Find the line containing "retainDigest : Nat := 0" in the entries below. Restate it and each line after it, word for word, up to and including the line containing "dioDir : Nat := 0".

***

/-- What the standby reports of a staged change (R111, R114): ready, or why it refused step 2. -/
inductive StandbyReport where
  | ready
  | approvalNeeded
  | keeperRequired
  | writeFailed
  deriving DecidableEq, Repr

/-- An approval as the ACTIVE sends it with an image (R463): the statement and T at its receipt. -/
structure SentApproval where
  statement : Statement := {}
  at_ : DWord := 0
  deriving DecidableEq, Repr
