/-- The decoded running image: what the module takes from each section of R92. `spares` names the preferred
spare of each cluster; `dioOut` gives a pin, the partition and the bit of its output image. -/
structure Image where
  header : ImageHeader := {}
  dir : List DirEntry := []
  fp : BitVec 128 := 0
  parts : List PartImg := []
  roles : List (Nat × Nat) := []
  limitUs : Nat := 0
  minUs : Nat := 0
  returnEn : Bool := false
  warmRestart : Bool := false
  retainDigest : Nat := 0
  security : SecurityImg := {}
  publish : List PubVar := []
  tags : List TagImg := []
  slots : List SlotImg := []
  glinks : List GlinkImg := []
  axes : List AxisGroupImg := []
  params : List ParamPage := []
  loopPages : List ParamPage := []
  spares : List (Nat × Nat) := []
  stations : StationTable := {}
  dioDir : Nat := 0
  dioFilter : List (Nat × Nat) := []
  dioOut : List (Nat × Nat × Nat) := []
  ao : List AoImg := []
  fa : List FaImg := []
  cans : List CanImg := []
  deriving DecidableEq, Repr, Inhabited

/-- Harness slots and staging. `slots`, `bootPtr`, `bootEpoch`, `lastSeq` and `stagedMark` (a change was
staged when power failed, or its boot pointer was not yet stored) are in flash and kept over a reset. -/
structure HrnSt where
  slots : List (Nat × HrnSlot) := []
  bootPtr : Nat := 0
  bootEpoch : Word := 0
  /-- The switch epoch of the running image. -/
  epoch : Word := 0
  lastSeq : Word := 0
  stagedMark : Bool := false
  pointerLost : Bool := false
  image : Option Image := none
  slot : Nat := 0
  staged : Option Staged := none
  deriving DecidableEq, Repr

/-! ### The module -/

/-- The module: its device registers and the parts beside them. `free` counts the values the manual
leaves open that have been taken (the model's own field). -/
structure Dev where
  regs : List (Nat × Word) := []
  role : Role := .stopped
  conn : ConnSt := {}
  power : PowerSt := {}
  time : TimeSt := {}
  evrec : EvrecSt := {}
  hist : HistSt := {}
  mgmt : MgmtSt := {}
  trust : TrustSt := {}
  hrn : HrnSt := {}
  tiles : List (Nat × Tile) := []
  cycle : CycleSt := {}
  loop : LoopSt := {}
  bridle : BridleSt := {}
  safety : SafetySt := {}
  twin : TwinSt := {}
  life : LifeSt := {}
  io : IoSt := {}
  can : List (Nat × CanPort) := []
  ring : RingSt := {}
  fab : FabSt := {}
  free : Nat := 0
  deriving DecidableEq, Repr

/-- The state of the block: the module, and the commands that wait, first in first out. -/
structure State where
  dev : Dev := {}
  pending : List Instr := []
  deriving DecidableEq, Repr

/-- The module right after reset, seated, with its electronics not yet powered. -/
def Dev.reset : Dev := {}

/-- The state right after reset: the queue is empty. -/
def State.reset : State := { dev := Dev.reset, pending := [] }

end Sys2Proof.Machine
end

***

• TASK ANSWER:
  retainDigest : Nat := 0
  security : SecurityImg := {}
  publish : List PubVar := []
  tags : List TagImg := []
  slots : List SlotImg := []
  glinks : List GlinkImg := []
  axes : List AxisGroupImg := []
  params : List ParamPage := []
  loopPages : List ParamPage := []
  spares : List (Nat × Nat) := []
  stations : StationTable := {}
  dioDir : Nat := 0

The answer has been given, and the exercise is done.